Davao City – Could a 4th Class Municipality with a poverty incidence of 66.86% invest P100-M to provide drinking water to its constituents and irrigate 1,000-hectares and still recover its money?
The answer is a resounding Yes!
The town of Taraka, Lanao del Sur will show how this could be done after its leaders agreed to build six units of Solar-Powered Water Systems for potable water and irrigation costing an estimated P100-M.
On Wednesday last week, after a three-day Learning Tour of development models in Central Mindanao, including a Solar-Powered Irrigation System (SPIS) in my hometown, M’lang, Taraka officials decided they have to rely on their own funds to improve the lives of their people.
Known as home to the oldest mosques in the main island of Mindanao, Taraka has about 2,000 hectares of rice farms which rely on rainwater thus limiting planting to only once a year.
Its residents source their water needs from the small Taraka River which winds through the town proper.
Mayor Nashida Sumagayan and her husband, Vice Mayor Aminoden Sumagayan, sought out the Mindanao Development Authority (MinDA) during the launching of the MinDAWater Program on Dec. 6, 2019 to ask for help in addressing their problems.
On Wednesday, I presented to them models on Local Government Self-Reliance which I started when I was Governor of North Cotabato.
These self-reliance programs were under an Economic Enterprise Office which offered the following:
– Plow-Now-Pay-Later using provincial government-owned tractors;
– Plant-Now-Pay-Later, a program started by my predecessor, the late Governor Rosario Diaz which I continued which offered planting materials payable upon harvest;
– Fly-Now-Pay-Later which offered No-Interest Loans for placement fees for workers seeking jobs abroad;
– Study-Now-Pay-Later which financed students in college payable when they start working.
With this formula, I convinced the Taraka officials that the LGU could avail of a loan from our partner bank, the Development Bank of the Philippines, to fund Solar-Powered Irrigation Systems to provide drinking water and irrigation to at least 1,000-hectares.
The Solar-Powered Irrigation System which would cost an estimated P100-M will not only provide drinking water to the town but an income-earning project for the LGU, as well.
The computation I presented to convince them was very simple:
– The SPIS will allow the farmers to plant rice twice a year or even three times if they are mechanised;
– Each irrigation water beneficiary will be asked to remit to the Economic Enterprise Office of the LGU P6,000 per hectare every harvest time.
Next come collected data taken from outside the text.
-- ==== Sys2Proof/Machine/Tags.lean ====
section
/-! DEFINITION. The format tags (R209) and the storage of a residency window (R68). -/
namespace Sys2Proof.Machine

/-- Format codes of R209. -/
def Tag.code : Tag → Nat
  | .u8 => 0 | .i8 => 1 | .u16 => 2 | .i16 => 3 | .u32 => 4 | .i32 => 5 | .u64 => 6 | .i64 => 7
  | .f16 => 8 | .bf16 => 9 | .f32 => 10 | .f64 => 11 | .e4m3 => 12 | .e5m2 => 13
  | .bx8 => 14 | .bx4 => 15 | .p16 => 16 | .bxs => 17

/-- The tag of a code; reserved codes have none (R209). -/
def tagOf (c : Nat) : Option Tag :=
  match c with
  | 0 => some .u8 | 1 => some .i8 | 2 => some .u16 | 3 => some .i16 | 4 => some .u32 | 5 => some .i32 | 6 => some .u64 | 7 => some .i64
  | 8 => some .f16 | 9 => some .bf16 | 10 => some .f32 | 11 => some .f64 | 12 => some .e4m3 | 13 => some .e5m2
  | 14 => some .bx8 | 15 => some .bx4 | 16 => some .p16 | 17 => some .bxs
  | _ => none

/-- Bits of an element (R209). -/
def Tag.bits : Tag → Nat
  | .u8 => 8 | .i8 => 8 | .u16 => 16 | .i16 => 16 | .u32 => 32 | .i32 => 32 | .u64 => 64 | .i64 => 64
  | .f16 => 16 | .bf16 => 16 | .f32 => 32 | .f64 => 64 | .e4m3 => 8 | .e5m2 => 8
  | .bx8 => 8 | .bx4 => 4 | .p16 => 16 | .bxs => 16

/-- Bytes of an element; BX4 has half a byte and counts 1 where a byte is needed. -/
def Tag.bytes (t : Tag) : Nat := (t.bits + 7) / 8

/-- Integer and float tags (R209). -/
def Tag.isInt (t : Tag) : Bool := decide (t.code < 8)
def Tag.isFloat (t : Tag) : Bool := decide (8 ≤ t.code) && decide (t.code < 14)
def Tag.signed (t : Tag) : Bool := t.isInt && t.code % 2 == 1
def Tag.isBx (t : Tag) : Bool := t == .bx8 || t == .bx4

/-- Bytes of an element in memory and in its slot. -/
def Window.esize (w : Window) : Nat := w.t.tag.bytes

/-- Slots along each dimension. -/
def Wdesc.alloc (d : Wdesc) : List Nat := d.alog.map (fun n => 2 ^ n)

/-- A product. -/
def prodNat : List Nat → Nat
  | [] => 1
  | n :: r => n * prodNat r

/-- The storage lines, and the storage in bytes (R68). -/
def Window.lines (w : Window) : Nat := (prodNat w.d.alloc * w.esize + 255) / 256
def Window.bytes (w : Window) : Nat := 256 * w.lines

/-- The storage of a window as an offset and a length in its core's Chamber. -/
def Window.range (w : Window) : Nat × Nat := (w.d.cbase, w.bytes)

end Sys2Proof.Machine
end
This means that if the farmer harvests twice a year, he will remit P12,000. This is still a lot less than the P15,000 he spends for fuel for their water pumps every planting season or P30,000 for two croppings;
– With 1,000 hectares covered by the irrigation at P12,000 fee every year, the LGU Economic Enterprise Office will generate P120-M in 10 years and earn P12-M every year after the achieving ROI.
That is just part of the benefits the LGU will reap.
Irrigating rice farms would mean greater productivity and this is supported by data gathered when I was still Secretary of the Department of Agriculture.
Farmers’ production doubled when provided with sufficient irrigation water.
Meaning, from 3-metric tons per hectare once a year, they could harvest at least 6-metric tons per hectare and since they will harvest twice a year, that means an additional production of 9 metric tons.
Kwentahin natin.
Twelve metric tons per hectare per year multiplied by P12 per kilo equals P144,000. Deduct the P12,000 irrigation fee and the farmer will have P132,000.
Since they will irrigate 1,000-hectares, the whole project will generate for the town’s economy P144-M every year.
That does not even include the ripple effects like jobs and business opportunities created.
Kaya? Of course, kakayanin. You ask the farmers who have benefitted from the Solar-Powered Irrigation Systems already completed.
So, on Feb. 1, MinDA economics team will proceed to Taraka to start the ground work on the establishment of the Economic Enterprise Office for the town.
By mid-March, the ball will start rolling and by 2021, Taraka could be the envy of every other local government unit which for long has relied on the national government for almost everything.
This is the Taraka Development Template and we will replicate this all over Mindanao where the Local Government Leaders are pro-active, daring and visionary.
(First four photos show completed SPIS under the DA while the remaining photos taken by MinDA Media Group show Taraka River and LGU officials inspecting a solar-powered irrigation system in Palma Perez, Mlang, Cotabato.)